– Зачем искать глубокий смысл в том, в чём, возможно, его никогда и не бывало? Вам, Ваше Высочество, требуется приучить своих штрафников к мысли, что приказы существуют для их обязательного исполнения, а не обсуждения нижними чинами. И потом… Усталость совершенно замечательно выбивает из солдатских голов всякие дурные намерения.

Александр не стал спорить с заслуженным генералом, к тому же пользующимся расположением отца, так как с собственным мнением ещё окончательно не определился, а решил воздействовать личным примером. И вот уже неделю распорядок батальона был таков: утренняя побудка с последующим обливанием холодной водой по суворовской методе, потом экзерциции штыкового боя с пешнями вместо ружей, лёгкий завтрак из каши и двух фунтов хлеба с чаем, и вперёд. Обед доставляли на место работ передвижными кухнями, а на ужин шли сами. Или, если в светлые головы командиров приходила мысль о дополнительной тренировке, бежали.

Командиры… Вот ещё одна головная боль прапорщика Романова. Тучков, с которым Александр в последнее время особенно сдружился, имел несколько иное мнение о проводимых унтерами занятиях. Не далее как вчера заявил:

– Согласитесь, Ваше Высочество, в ночных тревогах есть определённая прелесть. Совсем как в старину, когда по знаку дозорных поднимались богатырские заставы на отражение набегов. И всё это имеет смысл!
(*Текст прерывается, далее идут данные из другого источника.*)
-- ==== Sys2Proof/Laws/KeepsChannelOps.lean ====
section
/-! SUPPORT. What the operations of Machine/ChannelOps.lean keep. -/
namespace Sys2Proof.Safety

open Sys2Proof.Machine

set_option simprocs false

theorem abortMeas_keeps {z : State} {s : State} {c : Fin 16} (hz : Keeps z s) : Keeps z (abortMeas s c) := by
  unfold abortMeas
  repeat' first
    | with_reducible assumption | with_reducible apply updCh_keeps | with_reducible apply reply_keeps | split
    | dsimp only | with_reducible refine Keeps.upd ?_ rfl rfl rfl

theorem changeSource_keeps {z : State} {s : State} {c : Fin 16} {n : Src} (hz : Keeps z s) : Keeps z
    (changeSource s c n) := by
  unfold changeSource
  repeat' first
    | with_reducible assumption | with_reducible apply updCh_keeps | with_reducible apply queueEvent_keeps
    | with_reducible apply abortMeas_keeps | with_reducible apply Keeps.ite | split | dsimp only
    | with_reducible refine Keeps.upd ?_ rfl rfl rfl

theorem moveChannel_keeps {z : State} {s : State} {c : Fin 16} {n : ChState} (hz : Keeps z s) : Keeps z
    (moveChannel s c n) := by
  unfold moveChannel
  repeat' first
    | with_reducible assumption | with_reducible apply updCh_keeps | with_reducible apply queueEvent_keeps
    | with_reducible apply Keeps.ite | split | dsimp only | with_reducible refine Keeps.upd ?_ rfl rfl rfl

theorem openChannel_keeps {z : State} {s : State} {c : Fin 16} {f : Chan → Chan} (hz : Keeps z s) : Keeps z
    (openChannel s c f) := by
  unfold openChannel
  repeat' first
    | with_reducible assumption | with_reducible apply updCh_keeps | with_reducible apply queueEvent_keeps
    | with_reducible apply Keeps.ite | split | dsimp only

theorem leaveRestart_keeps {z : State} {s : State} {c : Fin 16} (hz : Keeps z s) : Keeps z (leaveRestart s c) := by
  unfold leaveRestart
  repeat' first
    | with_reducible assumption | with_reducible apply updLeg_keeps | with_reducible apply updGrp_keeps
    | with_reducible apply Keeps.ite | split | dsimp only | with_reducible refine Keeps.upd ?_ rfl rfl rfl

theorem faultChannel_keeps {z : State} {s : State} {c : Fin 16} {cause : Nat} (hz : Keeps z s) : Keeps z
    (faultChannel s c cause) := by
  unfold faultChannel
  repeat' first
    | with_reducible assumption | with_reducible apply updCh_keeps | with_reducible apply queueEvent_keeps
    | with_reducible apply abortProgram_keeps | with_reducible apply abortMeas_keeps
    | with_reducible apply moveChannel_keeps | with_reducible apply openChannel_keeps
    | with_reducible apply leaveRestart_keeps | with_reducible apply Keeps.ite | split | dsimp only

theorem checkDoneEvent_keeps {z : State} {s : State} {d : Fin 16} (hz : Keeps z s) : Keeps z (checkDoneEvent s d) := by
  unfold checkDoneEvent
  repeat' first
    | with_reducible assumption | with_reducible apply queueEvent_keeps | split | dsimp only

theorem faultMembers_keeps {z : State} {s : State} {c : Fin 16} {l : List (Fin 16 × Nat)} (hz : Keeps z s) : Keeps z
    (faultMembers s c l) := by
  unfold faultMembers
  repeat' first
    | with_reducible assumption | (with_reducible apply Keeps.foldl; rotate_left; intro _ _ _)
    | with_reducible apply faultChannel_keeps | with_reducible apply checkDoneEvent_keeps
    | with_reducible apply Keeps.ite | split | dsimp only

theorem faultGang_keeps {z : State} {s : State} {c : Fin 16} {cause : Nat} (hz : Keeps z s) : Keeps z
    (faultGang s c cause) := by
  unfold faultGang
  repeat' first
    | with_reducible assumption | with_reducible apply faultMembers_keeps | split | dsimp only

theorem legsFault_keeps {z : State} {s : State} {c : Fin 16} (hz : Keeps z s) : Keeps z (legsFault s c) := by
  unfold legsFault
  repeat' first
    | with_reducible assumption | with_reducible apply faultGang_keeps | with_reducible apply Keeps.ite | split
    | dsimp only

theorem enterCheck_keeps {z : State} {s : State} {c : Fin 16} (hz : Keeps z s) : Keeps z (enterCheck s c) := by
  unfold enterCheck
  repeat' first
    | with_reducible assumption | with_reducible apply updCh_keeps | with_reducible apply updLeg_keeps
    | with_reducible apply moveChannel_keeps | with_reducible apply Keeps.ite | split | dsimp only
    | with_reducible refine Keeps.upd ?_ rfl rfl rfl

theorem armGang_keeps {z : State} {s : State} {c : Fin 16} (hz : Keeps z s) : Keeps z (armGang s c) := by
  unfold armGang
  repeat' first
    | with_reducible assumption | (with_reducible apply Keeps.foldl; rotate_left; intro _ _ _)
    | with_reducible apply faultMembers_keeps | with_reducible apply enterCheck_keeps | split | dsimp only

theorem advanceCheck_keeps {z : State} {ns : Nat} {s : State} {c : Fin 16} (hz : Keeps z s) : Keeps z
    (advanceCheck ns s c) := by
  unfold advanceCheck
  repeat' first
    | with_reducible assumption | with_reducible apply updCh_keeps | with_reducible apply Keeps.ite | split
    | dsimp only | with_reducible refine Keeps.upd ?_ rfl rfl rfl

theorem offChannel_keeps {z : State} {s : State} {c : Fin 16} (hz : Keeps z s) : Keeps z (offChannel s c) := by
  unfold offChannel
  repeat' first
    | with_reducible assumption | with_reducible apply updCh_keeps | with_reducible apply abortMeas_keeps
    | with_reducible apply moveChannel_keeps | with_reducible apply openChannel_keeps
    | with_reducible apply leaveRestart_keeps | split | dsimp only | with_reducible refine Keeps.upd ?_ rfl rfl rfl

theorem forceOffChannel_keeps {z : State} {s : State} {c : Fin 16} (hz : Keeps z s) : Keeps z
    (forceOffChannel s c) := by
  unfold forceOffChannel
  repeat' first
    | with_reducible assumption | with_reducible apply updCh_keeps | with_reducible apply abortMeas_keeps
    | with_reducible apply moveChannel_keeps | with_reducible apply openChannel_keeps
    | with_reducible apply leaveRestart_keeps | split | dsimp only | with_reducible refine Keeps.upd ?_ rfl rfl rfl

theorem stopGang_keeps {z : State} {s : State} {c : Fin 16} {reason : Nat} (hz : Keeps z s) : Keeps z
    (stopGang s c reason) := by
  unfold stopGang
  repeat' first
    | with_reducible assumption | (with_reducible apply Keeps.foldl; rotate_left; intro _ _ _)
    | with_reducible apply abortProgram_keeps | with_reducible apply offChannel_keeps | with_reducible apply Keeps.ite
    | split | dsimp only

theorem holdChannel_keeps {z : State} {s : State} {c : Fin 16} (hz : Keeps z s) : Keeps z (holdChannel s c) := by
  unfold holdChannel
  repeat' first
    | with_reducible assumption | with_reducible apply updCh_keeps | with_reducible apply abortMeas_keeps
    | with_reducible apply moveChannel_keeps | with_reducible apply Keeps.ite | split | dsimp only
    | with_reducible refine Keeps.upd ?_ rfl rfl rfl

theorem holdNow_keeps {z : State} {s : State} {c : Fin 16} {cause : Nat} (hz : Keeps z s) : Keeps z
    (holdNow s c cause) := by
  unfold holdNow
  repeat' first
    | with_reducible assumption | (with_reducible apply Keeps.foldl; rotate_left; intro _ _ _)
    | with_reducible apply addCause_keeps | with_reducible apply holdProgram_keeps
    | with_reducible apply holdChannel_keeps | split | dsimp only

theorem sequenceEnds_keeps {z : State} {s : State} {c : Fin 16} (hz : Keeps z s) : Keeps z (sequenceEnds s c) := by
  unfold sequenceEnds
  repeat' first
    | with_reducible assumption | split | dsimp only | with_reducible refine Keeps.upd ?_ rfl rfl rfl

theorem runChannel_keeps {z : State} {s : State} {c : Fin 16} (hz : Keeps z s) : Keeps z (runChannel s c) := by
  unfold runChannel
  repeat' first
    | with_reducible assumption | with_reducible apply updCh_keeps | with_reducible apply moveChannel_keeps
    | with_reducible apply sequenceEnds_keeps | with_reducible apply Keeps.ite | split | dsimp only
    | with_reducible refine Keeps.upd ?_ rfl rfl rfl

theorem runGang_keeps {z : State} {s : State} {c : Fin 16} (hz : Keeps z s) : Keeps z (runGang s c) := by
  unfold runGang
  repeat' first
    | with_reducible assumption | (with_reducible apply Keeps.foldl; rotate_left; intro _ _ _)
    | with_reducible apply runChannel_keeps | split | dsimp only

end Sys2Proof.Safety
end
Вот и сейчас начальник штаба батальона не давал покоя своему командиру:

– О чём задумались, Александр Павлович? Жизнь прекрасна, просто нужно смотреть на неё с правильной стороны. Это только кажется, что судьба повёрнута к нам ретирадной частью – достаточно сделать небольшое усилие, и вот… и вот она уже улыбается. А всего-то – быстрота, натиск и обходной манёвр.

– Вольно же вам балагурить.

– А что не так? Здесь нам осталось всего лишь на три дня работы, погоды хорошие стоят, весной пахнет… А как красивы вон те паруса у кромки льдов, не находите?

– Какие ещё паруса, откуда? – Александр медленно повернул голову в указанном направлении.

Как раз вовремя, чтобы успеть увидеть вдруг пыхнувшие дымами борта неизвестных кораблей. Раньше, чем до уха донеслись звуки орудийных выстрелов, из бело-серых клубов вылетели воющие чудовища, перечеркнувшие половину неба огненными хвостами.

– Индийские ракеты! – выкрикнул Тучков. – Англичане!

Потом его голос утонул в сплошном грохоте ракетных взрывов, накрывших сразу три стоявших рядом фрегата – «Патрикий», «Симеон» и «Кильдин». Корабли скрылись за стеной огня, так, во всяком случае, показалось.

– Там же люди! – возглас Александра на мгновение перекрыл канонаду. – Бежим туда!

– Стой, дурак! – Бывший полковник совершенно непочтительно ухватил великого князя за рукав. – Супротив пушек с голой жопой собрался? Уводим батальон к берегу!

– Пусти, сволочь! – Августейший прапорщик ударил Тучкова в грудь. – На корабли! К орудиям! Я приказываю!

Русская эскадра молчала. Лишь изредка кто-то из малочисленной команды огрызался бесполезным ружейным огнём. Молчал стопушечный «Ростислав», молчали семьдесят четыре орудия «Памяти Евстафия», закрыты порты «Не тронь меня»… Порох из ревельских погребов должны были начать завозить только завтра, рассчитывая покончить погрузку одновременно с обколкой льда.

– Куда? Вон, смотри, уже «Целка» занялась! Уводи батальон, чёрт побери!

Издалека заметили, как с высокого борта горящего линейного корабля сиганула вниз человеческая фигурка. Упала, перекатилась по льду, и вот уже кто-то в сером штраф-баталлионском бушлате бодро улепётывает на четвереньках. Даже на трёх конечностях, потому что в одной руке неизвестный солдат держал мешающее бежать ружьё. Наконец-то встал на обе ноги и добавил ходу.